L’orientaliste Dimitrie Cantemir, qui l’accompagne, est chargé par exemple d’étudier la forteresse, ses murs, sa structure. L’empereur ordonne aussi de développer l’industrie vinicole ou encore de créer un jardin impérial. Non loin du Verger de Pierre, sur le versant oriental du mont Djalgan, se trouve d’ailleurs une grotte de stalactites avec une « source russe » (Ourous-Boulakh, ou Rousskiy Klioutch), qui tire son nom de cette époque. Le tsar a bu de son eau aux vertus médicinales. La mode impose une chevelure tombant sur les épaules, mais la chaleur est telle qu’il se tond à ras. Il expédie ses cheveux à la capitale. Ceux-ci seront utilisés sur la statue de cire façonnée par Rastrelli à sa mort, en 1725.

D’illustres visiteurs sont passés par Derbent à sa suite, des tsars mais aussi des écrivains. Une légende locale rapporte que Pierre le Grand, hébergé dans la citadelle au début de son séjour, aurait creusé dans sa chambre une fenêtre avec vue sur la mer à la force de son poing… Alexandre Pouchkine s’en serait inspiré pour sa célèbre métaphore sur l’œuvre de l’empereur à Saint-Pétersbourg : « La nature a voulu qu’ici nous percions une fenêtre sur l’Europe ».

Derbent serait en quelque sorte son alter ego sur l’Orient. Dans son récit Voyage au Caucase, Alexandre Dumas évoque quant à lui la modeste demeure du tsar : « une petite baraque en terre », « défendue par deux canons ». Fabriqués par l’empereur à Voronej, ceux-ci ont été transférés à Makhatchkala, capitale du Daghestan, après la Révolution de 1917.

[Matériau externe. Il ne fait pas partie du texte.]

/-- R146: the two ways a step of PUSH_BYTES ends the command. A step that pushes or is admitted goes on in PUSHING. -/
theorem execPushBytes_ends {s t : State} (h : execPushBytes s = .next t) (hidle : t.phase = .idle) :
    t = s.complete .ok ∨ t = s.complete .generic := by
  unfold execPushBytes at h
  split at h <;> injection h with h <;> subst h
  · rename_i addr i n _
    by_cases hdone : i = n
    · exact hdone ▸ .inl (pushBytesNext_of_done addr i s)
    · rw [pushBytesNext_of_more addr s hdone] at hidle
      cases hidle
  · rcases pushBytesFirst_cases s.operands.a0 s.operands.a1 s with ⟨-, heq⟩ | ⟨-, -, -, heq⟩ | ⟨-, -, -, heq⟩
    · exact .inl heq
    · rw [heq] at hidle
      cases hidle
    · exact .inr heq

/-- R243 over the outcomes of an instruction. PUSH_BYTES is left to `execPushBytes_ends`: its outcome `pushesNext` does not
say that the command goes on. -/
theorem ExecEffect.error_frame {i : Instr} {s t : State} (h : ExecEffect s i t) (hi : i ≠ .pushBytes)
    (hbusy : s.phase ≠ .idle) (hidle : t.phase = .idle) (hcode : t.code ≠ .ok) :
    t = { s with code := t.code, phase := .idle, draws := t.draws } := by
  cases h with
  | fails => rfl
  | waits => exact hidle ▸ rfl
  | ends | answers | encodes | delivers => exact absurd rfl hcode
  | pushes d x => exact absurd ((s.push_phase d).symm.trans hidle) hbusy
  | pushesNext => exact absurd rfl hi
  | pools => cases hidle

/-- Settles O50: PUSH_BYTES by the two ways it ends, every other instruction outcome by outcome. -/
theorem errorsHaveNoPartialEffect : Obligations.ErrorsHaveNoPartialEffect := by
  intro i s t h hbusy hidle hcode
  by_cases hi : i = .pushBytes
  · subst hi
    rcases execPushBytes_ends h hidle with rfl | rfl
    · exact absurd rfl hcode
    · rfl
  · exact (exec_effect h).error_frame hi hbusy hidle hcode

end Sys2Proof.Machine

/-! A later reset (R270), a quiescent block (R281), and the operands latched at issue (R274). -/

namespace Sys2Proof.Machine

/-- Settles O5: the turn is a reset, whose state is that of R49 but for what stays (log 19). -/
theorem laterResetKeepsHostMemory : Obligations.LaterResetKeepsHostMemory := by
  intro s rest hwf hsched
  exact ⟨State.resetAgain { s with schedule := rest }, step_of_turn hwf hsched, rfl⟩

/-- R281: with neither agent of the block enabled, the block on its own stays as it is. -/
theorem ownTurn_of_quiescent {s : State} (h : s.quiescent) : ownTurn s = .next s := by
  obtain ⟨hidle, hready⟩ := h
  have hbusy : s.phase.busy = false := by rw [hidle]; rfl
  simp only [ownTurn, poolAgentStep, hbusy, hready, Bool.false_eq_true, if_false]

/-- Settles O16: the two premises on the phase and the unparsed region are quiescence. -/
theorem quiescentStateStays : Obligations.QuiescentStateStays := by
  intro s hwf hidle hempty hsched henv
  have hready : s.poolAgentReady = false := by
    refine Bool.eq_false_iff.2 fun hwork => ?_
    obtain ⟨hmode, hne⟩ := s.poolAgentReady_iff.1 hwork
    exact hne (hempty hmode)
  rw [step_of_no_turn hwf hsched, freeRun_silent henv, ownTurn_of_quiescent ⟨hidle, hready⟩]

/-! ### Pushes and pool steps see the rings alone

What they do to the rings depends on the parameters and the rings, and on nothing that stands outside: they commute with
putting the rings of one state into another. -/

/-- `o` with the parameters, the Byte Stream Buffer, its positions and the Frame Index of `s`. -/
def State.withRings (o s : State) : State :=
  { o with
    cfg := s.cfg, buf := s.buf, head := s.head, procTail := s.procTail, parseStart := s.parseStart
    desc := s.desc, frameHead := s.frameHead, frameTail := s.frameTail, frameCount := s.frameCount }

section withRings

variable (o s : State)

@[simp] theorem State.withRings_cfg : (o.withRings s).cfg = s.cfg := rfl
@[simp] theorem State.withRings_head : (o.withRings s).head = s.head := rfl
@[simp] theorem State.withRings_procTail : (o.withRings s).procTail = s.procTail := rfl
@[simp] theorem State.withRings_parseStart : (o.withRings s).parseStart = s.parseStart := rfl

theorem State.withRings_indexInsert (d : Descriptor) :
    (o.withRings s).indexInsert d = o.withRings (s.indexInsert d) := by
  unfold State.indexInsert
  rw [apply_ite o.withRings]
  rfl

theorem State.withRings_evictIfOverwritten (pos : Nat) :
    (o.withRings s).evictIfOverwritten pos = o.withRings (s.evictIfOverwritten pos) := by
  unfold State.evictIfOverwritten
  rw [apply_ite o.withRings]
  rfl
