-- ==== Sys2Proof/Config.lean ====
section
/-! DEFINITION. What the spec leaves to the implementation (00_scope.md R8) and the free values it leaves
unspecified (10_state.md R41, R42). -/

namespace Sys2Proof

/-- The configuration of one CORE. `nmaxLessOne` is NMAX - 1, so that its type is the constraint
1 <= NMAX <= 4096 of 00_scope.md R8. NMAX is OPEN there: every statement holds for every value of it (log 1). -/
structure Config where
  nmaxLessOne : Fin 4096
deriving DecidableEq, Repr

/-- NMAX, the capacity of the tables in trellis steps (00_scope.md R8). -/
def Config.nmax (c : Config) : Nat := c.nmaxLessOne.val + 1

/-- The spec's default for tests, NMAX = 1024 (00_scope.md R8). DESIGN CHOICE: reset has it (log 1). -/
def Config.forTests : Config := ⟨1023⟩

/-- Free values: what a cell of D that no command has written since the last reset holds
(10_state.md R41, "unspecified"). Arguments: the number of resets so far and the cell's address.
They have no body: nothing can be proved of them (log 5). -/
opaque Config.freeMetric : Nat → Nat → Metric

/-- The same for a cell of P. -/
opaque Config.freeCode : Nat → Nat → Bit

/-- The same for a cell of OUT. -/
opaque Config.freeOut : Nat → Nat → Bit

/-- What K holds after a `TB.STEP` at K = 0, where the rule gives no value (43_traceback.md R127; log 6). Argument: the
number of resets so far. No reachable state asks for it. -/
opaque Config.freeCount : Nat → BitVec 13

end Sys2Proof
end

La chaumière aura survécu près de 200 ans, témoin de la rétrocession de la ville à la Perse puis de sa reconquête, avant d’être détruite pendant la guerre civile. Les fouilles ont permis de retrouver ses fondations et les colonnes érigées en 1862 pour la protéger. Aujourd’hui, le musée abrite également des expositions et organise des événements. Sous le regard sévère d’un Pierre le Grand de bronze, les visiteurs peuvent assister à des séances de cinéma en plein air durant l’été.